Collected data entries:
◆ ◆ ◆ ◆
-- ==== Sys2Proof/Machine/Saves.lean ====
section
/-! DEFINITION. The pre-emption request (R310, R311), saving a unit (R312, R313, R316–R318), restoring it (R314), and jib moves
(R322). -/

namespace Sys2Proof.Machine

/-! ## Beginning a save (R310, R312) -/

/-- A memory operation that waits is withdrawn (R312): it is issued again after the restore, before any later one of its thread (R100). One that has trapped
stays withheld (R99, R331). -/
def MemFire.withdrawn (x : MemFire) : MemFire :=
  { x with started := none, winWait := [], queued := none, again := true
           fault := match x.fault with
             | some (c, a, t) => if c = cXlatMiss ∨ c = cXlatProt then none else some (c, a, t)
             | none => none }

/-- A save of an instance's unit: what waits is withdrawn, and the stores that it has deferred stand before the `fence.sys` that the save and the restore
count as (R100). -/
def Inst.saved (it : Inst) : Inst := { it with waiting := it.waiting.map MemFire.withdrawn, fenced := it.fenced || !it.deferred.isEmpty }

/-- A `cmd` with FE whose emptying has been done has retired: a save does not withdraw it (R233, R275). -/
def WorkUnit.feRetired (s : State) (w : WorkUnit) : WorkUnit :=
  match w.feWait, w.seq with
  | some n, .wait _ (.cmd rd _ _) _ => if emptying s n then w else ({ w with seq := .run }.setReg rd 0).advance
  | _, _ => w

/-- Begin the save of a unit: its sequencer stops between instructions, a waiting instruction is withdrawn, its request is cleared. Its instances
that have ended commit in full (R32). -/
def beginSave (s0 : State) (u : UnitId) (w0 : WorkUnit) (reason : Nat) : State :=
  let s := settleEnded s0 u
  let w := w0.feRetired s
  let gone : List Nat := 2 * u :: (s.insts.filter fun n => n.2.unit = u).flatMap fun n => n.2.waiting.map fun x => 2 * x.op + 1
  let seq : SeqSt := match w.seq with
    | .wait _ _ _ => .run
    | q => q
  { s with
    units := kput s.units u { w with life := .saving reason s.tb, req := false, deadline := 0, seq := seq, held := none, winWait := if w.poisoned then w.winWait else [], feWait := none }
    ops := match w.feWait with | some n => (if emptying s n then kdel s.ops n else s.ops) | none => s.ops
    insts := s.insts.map fun n => if n.2.unit = u then (n.1, n.2.saved) else n
    watches := s.watches.filter fun x => !gone.contains x.1 }

/-- The MC raises REQ on a bound sail unit with a deadline of D ticks (R310); a unit that meets R39 completes instead (R342). -/
def raiseReq (s : State) (u : UnitId) (d : Nat) : State :=
  match kget s.units u with
  | none => s
  | some w =>
    if w.life ≠ .bound || w.cancelled || w.tp.plane = 4 || w.req || d = 0 || 2 ^ 24 < d || unitDone s u w then s
    else putUnit s u { w with req := true, deadline := s.tb + BitVec.ofNat 64 d }
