-- ==== Sys2Proof/Machine/Links.lean ====
section
/-! DEFINITION. Die-to-die links and halyards: replay, retraining, rates, lanes and service (R372–R380, R389). -/

namespace Sys2Proof.Machine

/-- Put a link back. -/
def putLink (s : State) (l : Nat) (x : Link) : State := { s with links := dset Link.initial s.links l x }

/-- A counter that saturates at all ones (R375). -/
def satAdd {w : Nat} (x : BitVec w) (n : Nat) : BitVec w := BitVec.ofNat w (min (2 ^ w - 1) (x.toNat + n))

/-- The rate of a code of LNKCTL.RATE in GT/s (Table 17.3). -/
def gtOf (r : BitVec 3) : Nat := 32 + 4 * r.toNat

/-- The rate that applies: the limit of the blob in place of a higher one (R376). -/
def limited (s : State) (l : Nat) (r : BitVec 3) : BitVec 3 := if (s.blob.limitOf l).toNat < r.toNat then s.blob.limitOf l else r

/-! ## Routes (R372) -/

/-- The dies that a pair of links joins. -/
def pairDies (l : Nat) : Nat × Nat :=
  match l / 4 with
  | 0 => (0, 1)
  | 1 => (2, 3)
  | 2 => (0, 2)
  | _ => (1, 3)

/-- Is a link of the package in use, or about to be again? -/
def linkLive (s : State) (l : Nat) : Bool := let x := linkOf s l; x.state = 0 || x.state = 1

/-- Dies reached from a set over one more link. -/
def reachMore (s : State) (r : List Nat) : List Nat :=
  (List.range 16).foldl (fun r l =>
    let p := pairDies l
    if !linkLive s l then r
    else if r.contains p.1 && !r.contains p.2 then p.2 :: r
    else if r.contains p.2 && !r.contains p.1 then p.1 :: r
    else r) r

/-- A die that no route reaches is lost, which is fatal (R372, R365). -/
def checkRoutes (s : State) : State :=
  let r := reachMore s (reachMore s (reachMore s [0]))
  match (List.range 4).find? fun d => !r.contains d with
  | some d => fatal s 5 (BitVec.ofNat 64 d)
  | none => s

/-! ## Retrains (R376–R379) -/

/-- May a link begin to retrain: it is up, it is a halyard that is down, or it returns to service? -/
def mayRetrain (l : Nat) (x : Link) : Bool := x.state = 0 || (16 ≤ l && x.state = 2) || (x.back = .asked && x.state ≠ 1)

/-- A retrain begins, at the rate of a code, which it keeps: a write of RATE that comes later acts in the next one (R376, R389). -/
def Link.retrain (x : Link) (tb : Word) (code : BitVec 3) : Link := { x with state := 1, target := code, rateDue := false, streak := 0, since := some tb }

/-- The retrain that LNKCTL or a service action has asked for begins: at the rate asked for. -/
def Link.startAsked (x : Link) (s : State) (l : Nat) : Link :=
  { x.retrain s.tb (limited s l x.ctlRate) with wanted := false, back := if x.back = .asked then .running else x.back }

/-- The adapter retrains the link itself: at the rate in use, so that no rate rises on its own, or at one that a write has asked for since the last
retrain. What has been asked for stays asked for (R376–R378). -/
def Link.startSelf (x : Link) (s : State) (l : Nat) : Link :=
  x.retrain s.tb (if x.rateDue then limited s l x.ctlRate else BitVec.ofNat 3 ((x.rate.toNat - 32) / 4))

/-- The pairs of a route between two dies, and those of the route through the other two (R372). -/
def routes (a b : Nat) : List Nat × List Nat :=
  match min a b, max a b with
  | 0, 1 => ([0], [2, 1, 3])
  | 2, 3 => ([1], [2, 0, 3])
  | 0, 2 => ([2], [0, 3, 1])
  | 1, 3 => ([3], [0, 2, 1])
  | 0, 3 => ([0, 3], [2, 1])
  | 1, 2 => ([0, 2], [3, 1])
  | _, _ => ([], [])

/-- The pairs that traffic between two dies crosses: the other route once every link of a pair is out of use (R372). -/
def routePairs (s : State) (a b : Nat) : List Nat :=
  let r := routes a b
  if r.1.all fun p => (List.range 4).any fun m => linkLive s (4 * p + m) then r.1 else r.2

/-- The dies at which the stores of a save under way arrive: those of its record, in the job's save area. A boundary's record and a jib move's go to the
reserved region, which is taken as the unit's own die's (R313, R350; log entry 152). -/
def saveHomes (s : State) (u : UnitId) (w : WorkUnit) : List Nat :=
  match w.life, kget s.jobs w.job with
  | .saving reason start, some j =>
    if w.forBoundary || reason = 3 then []
    else
      let n := (captureUnit s u w reason start).bytes.length
      match recordPlace s w.job j n with
      | none => []
      | some off => match mapRange s j.asid (j.savea + off) n .write with
        | .ok ps => ps.filterMap fun p => match p.2.1 with
          | .dpa a => some (homeDie a)
          | _ => none
        | _ => []
  | _, _ => []

/-- Does a save have stores in flight across a link (R378)? Its module is a hash's choice (R374): a save that crosses a pair counts for each of its
links (log entry 152). -/
def saveCrosses (s : State) (l : Nat) : Bool :=
  l < 16 && s.units.any fun u => (saveHomes s u.1 u.2).any fun d => (routePairs s u.2.tp.die d).contains (l / 4)

/-- Does a link begin the retrain that it has been asked for: no save's stores cross it, and none is under way (R378)? -/
def beginsAsked (s : State) (l : Nat) (x : Link) : Bool := (x.wanted || x.back = .asked) && mayRetrain l x && !saveCrosses s l

/-- The retrains that have waited for saves, or for a retrain under way, begin (R378). -/
def startWanted (s : State) : State :=
  if s.links.any fun l => beginsAsked s l.1 l.2 then
    { s with links := s.links.map fun l => if beginsAsked s l.1 l.2 then (l.1, l.2.startAsked s l.1) else l }
  else s

/-- Ask for a retrain: one under way is followed by a further one (R378). -/
def wantRetrain (s : State) (l : Nat) : State :=
  let x := linkOf s l
  if x.state = 1 || mayRetrain l x then startWanted (putLink s l { x with wanted := true }) else s

/-- LNKCTL_RETRAIN. -/
def lnkctlRetrain (s : State) (l : Nat) : State := if l < 28 then wantRetrain s l else s

/-- Set LNKCTL.RATE: 5 to 7 leaves it, and halyards ignore it (R376, Table 17.3). -/
def setRate (s : State) (l : Nat) (r : BitVec 3) : State :=
  if 16 ≤ l || 5 ≤ r.toNat then s
  else
    let x := linkOf s l
    putLink s l { x with ctlRate := r, rqrate := BitVec.ofNat 8 (gtOf (limited s l r)), rateDue := x.rateDue || x.ctlRate ≠ r }

/-- Does a write change the rate of a link? -/
def rateChanges (s : State) (l : Nat) (r : BitVec 3) : Bool := l < 16 && r.toNat < 5 && (linkOf s l).ctlRate ≠ r

/-- LNKCTL_RATE_WRITE: a change of rate asks for a retrain (R376). -/
def lnkctlRate (s : State) (l : Nat) (r : BitVec 3) : State :=
  let s1 := setRate s l r
  if rateChanges s l r then wantRetrain s1 l else s1

/-- A write of LNKCTL: one retrain, where RETRAIN or a change of rate asks for it. -/
def lnkctlWrite (s : State) (l : Nat) (val : Word) : State :=
  let r := val.extractLsb' 0 3
  let s1 := setRate s l r
  if rateChanges s l r || val.getLsbD 8 then wantRetrain s1 l else s1

/-- LINK_DEGRADED: a drop in width sets DEG and raises vector 1 of the PF (R379). -/
def degrade (s : State) (l : Nat) : State := raiseMsix (putLink s l { linkOf s l with deg := true }) .pf 1

/-- Draw a free number. -/
def drawNat (s : State) : State × Nat := ({ s with freeCount := s.freeCount + 1 }, Config.freeNat s.freeCount)

/-- FLIT_CRC_FAIL: the flit is resent with those sent after it; the fourth resend of one flit in succession makes the adapter retrain
(R377). Whether the flit is the one that failed last, and how many follow it, are free. -/
def flitCrcFail (s : State) (l : Nat) : State :=
  let x := linkOf s l
  if 16 ≤ l || x.state ≠ 0 then s
  else
    let a := drawNat s
    let b := drawNat a.1
    let streak := if a.2 % 2 = 0 then x.streak + 1 else 1
    let x1 := { x with crcerr := satAdd x.crcerr 1, replay := satAdd x.replay (1 + b.2), streak := streak }
    putLink b.1 l (if 4 ≤ streak then x1.startSelf s l else x1)

/-- LINK_TRAINING_LOSS (R377). -/
def trainingLoss (s : State) (l : Nat) : State :=
  let x := linkOf s l
  if 28 ≤ l || x.state ≠ 0 then s else putLink s l (x.startSelf s l)

/-- The redundant lanes of a module (R373). -/
def redundantLanes : Nat := 4

/-- The width that a module trains: lanes that fail are repaired while redundant lanes are left, else one half is used (R379). -/
def moduleWidth (x : Link) (o : TrainOutcome) : Nat × Nat :=
  let spare := if x.back = .running then 0 else x.spare.toNat
  let full := x.back = .running || x.width = 64
  if spare + o.failedLanes ≤ redundantLanes then (if full then 64 else x.width.toNat, spare + o.failedLanes)
  else (if o.halfTrains then 32 else 0, spare)

/-- A link of the package after a retrain, at the rate that the retrain began with. -/
def Link.moduleDone (x : Link) (o : TrainOutcome) : Link :=
  let w := moduleWidth x o
  let falls := o.rateFails && x.target ≠ 0
  { x with
    state := if w.1 = 0 then 2 else 0, width := BitVec.ofNat 8 w.1, spare := BitVec.ofNat 8 w.2,
    rate := if w.1 = 0 then 0 else if falls then 32 else BitVec.ofNat 8 (gtOf x.target), fallbk := x.fallbk || falls,
    fallb := if falls then satAdd x.fallb 1 else x.fallb, lanef := satAdd x.lanef o.failedLanes }

/-- A halyard after a retrain: 8 lanes, 4 where lanes fail or have failed before, or down (R379, R380). -/
def Link.halyardDone (x : Link) (o : TrainOutcome) : Link :=
  let w : Nat := if o.failedLanes = 0 then (if x.half then 4 else 8) else if o.halfTrains then 4 else 0
  { x with half := x.half || o.failedLanes ≠ 0, state := if w = 0 then 2 else 0, width := BitVec.ofNat 8 w, rate := if w = 0 then 0 else 200, peer := if w = 0 then x.peer else o.peer,
           lanef := satAdd x.lanef o.failedLanes }

/-- The width from which a retrain may drop: that in use, or all lanes for a link that comes back from none. -/
def Link.trainedFrom (x : Link) : Nat := if x.back = .running && x.width = 0 then 64 else x.width.toNat

/-- The link of a service action. -/
def linkArg (ws : List Word) : Nat := (ws.getD 3 0).toNat

/-- Does a service action wait to take a link out (R368, R377)? -/
def outWaits (s : State) (l : Nat) : Bool := s.service.any fun ws => actionOf ws = 5 && linkArg ws = l

/-- LINK_RETRAIN_DONE: the retrain ends, what stands in the replay buffer is resent once, and a further retrain begins where one is asked
for (R376–R380). How many flits are resent is free. -/
def retrainDone (s : State) (l : Nat) (o : TrainOutcome) : State :=
  let x := linkOf s l
  if 28 ≤ l || x.state ≠ 1 then s
  else
    let a := drawNat s
    let y : Link := if l < 16 then x.moduleDone o else x.halyardDone o
    let drops : Bool := y.width.toNat < x.trainedFrom
    let z : Link := { y with outTold := x.outTold || drops && outWaits s l, rtd := true, retrn := satAdd y.retrn 1, replay := satAdd y.replay a.2, back := if x.back = .running then .over else x.back, since := none }
    let s1 := putLink a.1 l z
    let s2 := if drops then degrade s1 l else s1
    startWanted (if l < 16 then checkRoutes s2 else loseStreams s2)

/-! ## Halyards (R380) -/

/-- HALYARD_FRAME_CRC_FAIL: a frame is resent under go-back-N. How many follow it, and how many codewords were uncorrectable, are free. -/
def frameCrcFail (s : State) (port : Nat) : State :=
  let x := linkOf s (16 + port)
  if 12 ≤ port || x.state ≠ 0 then s
  else
    let a := drawNat s
    let b := drawNat a.1
    putLink b.1 (16 + port) { x with crcerr := satAdd x.crcerr 1, replay := satAdd x.replay (1 + a.2 % 64), fecunc := satAdd x.fecunc b.2 }

/-- HALYARD_DOWN: a port that has not been trained for 100 µs is down (R380, R385). -/
def halyardDown (s : State) (port : Nat) : State :=
  let x := linkOf s (16 + port)
  let late : Bool := match x.since with
    | some t => 100000 ≤ (s.tb - t).toNat
    | none => false
  if 12 ≤ port || x.state ≠ 1 || !late then s
  else
    let s1 := putLink s (16 + port) { x with state := 2, width := 0, rate := 0, since := none }
    startWanted (loseStreams (if x.width ≠ 0 then degrade s1 (16 + port) else s1))

/-- May an agent outside reach a device address: memory, not reserved, not in cache mode, and no lost page (R280, R352, R356)? -/
def outsideReach (s : State) (dpa len : Nat) : Bool :=
  let ends : List Nat := pagesOf dpa len
  ends.all fun p => reachable s.ctMode (4096 * p) && (kget s.lost p).isNone

/-- A read from outside: all ones where it does not reach memory (R280). -/
def outsideRead (s : State) (dpa len : Nat) : List Byte :=
  if outsideReach s dpa len then getBytes s.mem dpa len else List.replicate len 0xFF

/-- A write from outside: dropped where it does not reach memory. -/
def outsideWrite (s : State) (dpa : Nat) (bs : List Byte) : State := if outsideReach s dpa bs.length then writePhys s (.dpa dpa) bs else s

/-- Does an access from outside wait: for a mode change (R309), a read for an active window (R89), or a write (R340, R353)? -/
def outsideWaits (s : State) (dpa len : Nat) (write : Bool) : Bool :=
  if write then writeHeld s none (.dpa dpa) len else tierBusy s (.dpa dpa) || windowed s none (.dpa dpa) len

/-- HALYARD_REMOTE_ACCESS: another device's access through a page of kind 6 (R380, R384). -/
def remoteAccess (s : State) (port : Nat) (a : RemoteAccess) : State :=
  if 12 ≤ port || (linkOf s (16 + port)).state ≠ 0 || s.fwState ≠ .running then s
  else
    match a with
    | .read dpa len => if outsideWaits s dpa len false then s else halSend s (.remoteData port (outsideRead s dpa len))
    | .write dpa bs => if outsideWaits s dpa bs.length true then s else outsideWrite s dpa bs

/-! ## Service of links (R368, R379) -/

/-- FWUPD_LINK_OUT: once every message in flight has been delivered, after a retrain under way, the width drops to 0; `link.degraded` is raised once, also
where that retrain has dropped the width already (R377, R379, R389). -/
def linkOut (s : State) (f : PcieFn) : State :=
  serve s f 5 (fun ws => 16 ≤ linkArg ws) fun s ws =>
    let l := linkArg ws
    let x := linkOf s l
    let s1 := putLink s l { x with state := 3, width := 0, rate := 0, wanted := false, outTold := false, since := none }
    if x.state = 1 then .goesOn s else .ends (checkRoutes (if x.width ≠ 0 && !x.outTold then degrade s1 l else s1)) 0

/-- FWUPD_LINK_IN: the link, whatever its state, is retrained with all of its lanes, and the action ends with that retrain (R379). -/
def linkIn (s : State) (f : PcieFn) : State :=
  serve s f 6 (fun ws => 16 ≤ linkArg ws) fun s ws =>
    let l := linkArg ws
    let x := linkOf s l
    match x.back with
    | .over => .ends (putLink s l { x with back := .none }) 0
    | .none => .goesOn (startWanted (putLink s l { x with back := .asked }))
    | _ => .goesOn (startWanted s)

end Sys2Proof.Machine
end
◆ ◆ ◆ ◆
[Work required]
Look through the entries for the string "redundantLanes". Every line that has it belongs in the answer.

[Reply to the exercise]
def redundantLanes : Nat := 4
  if spare + o.failedLanes ≤ redundantLanes then (if full then 64 else x.width.toNat, spare + o.failedLanes)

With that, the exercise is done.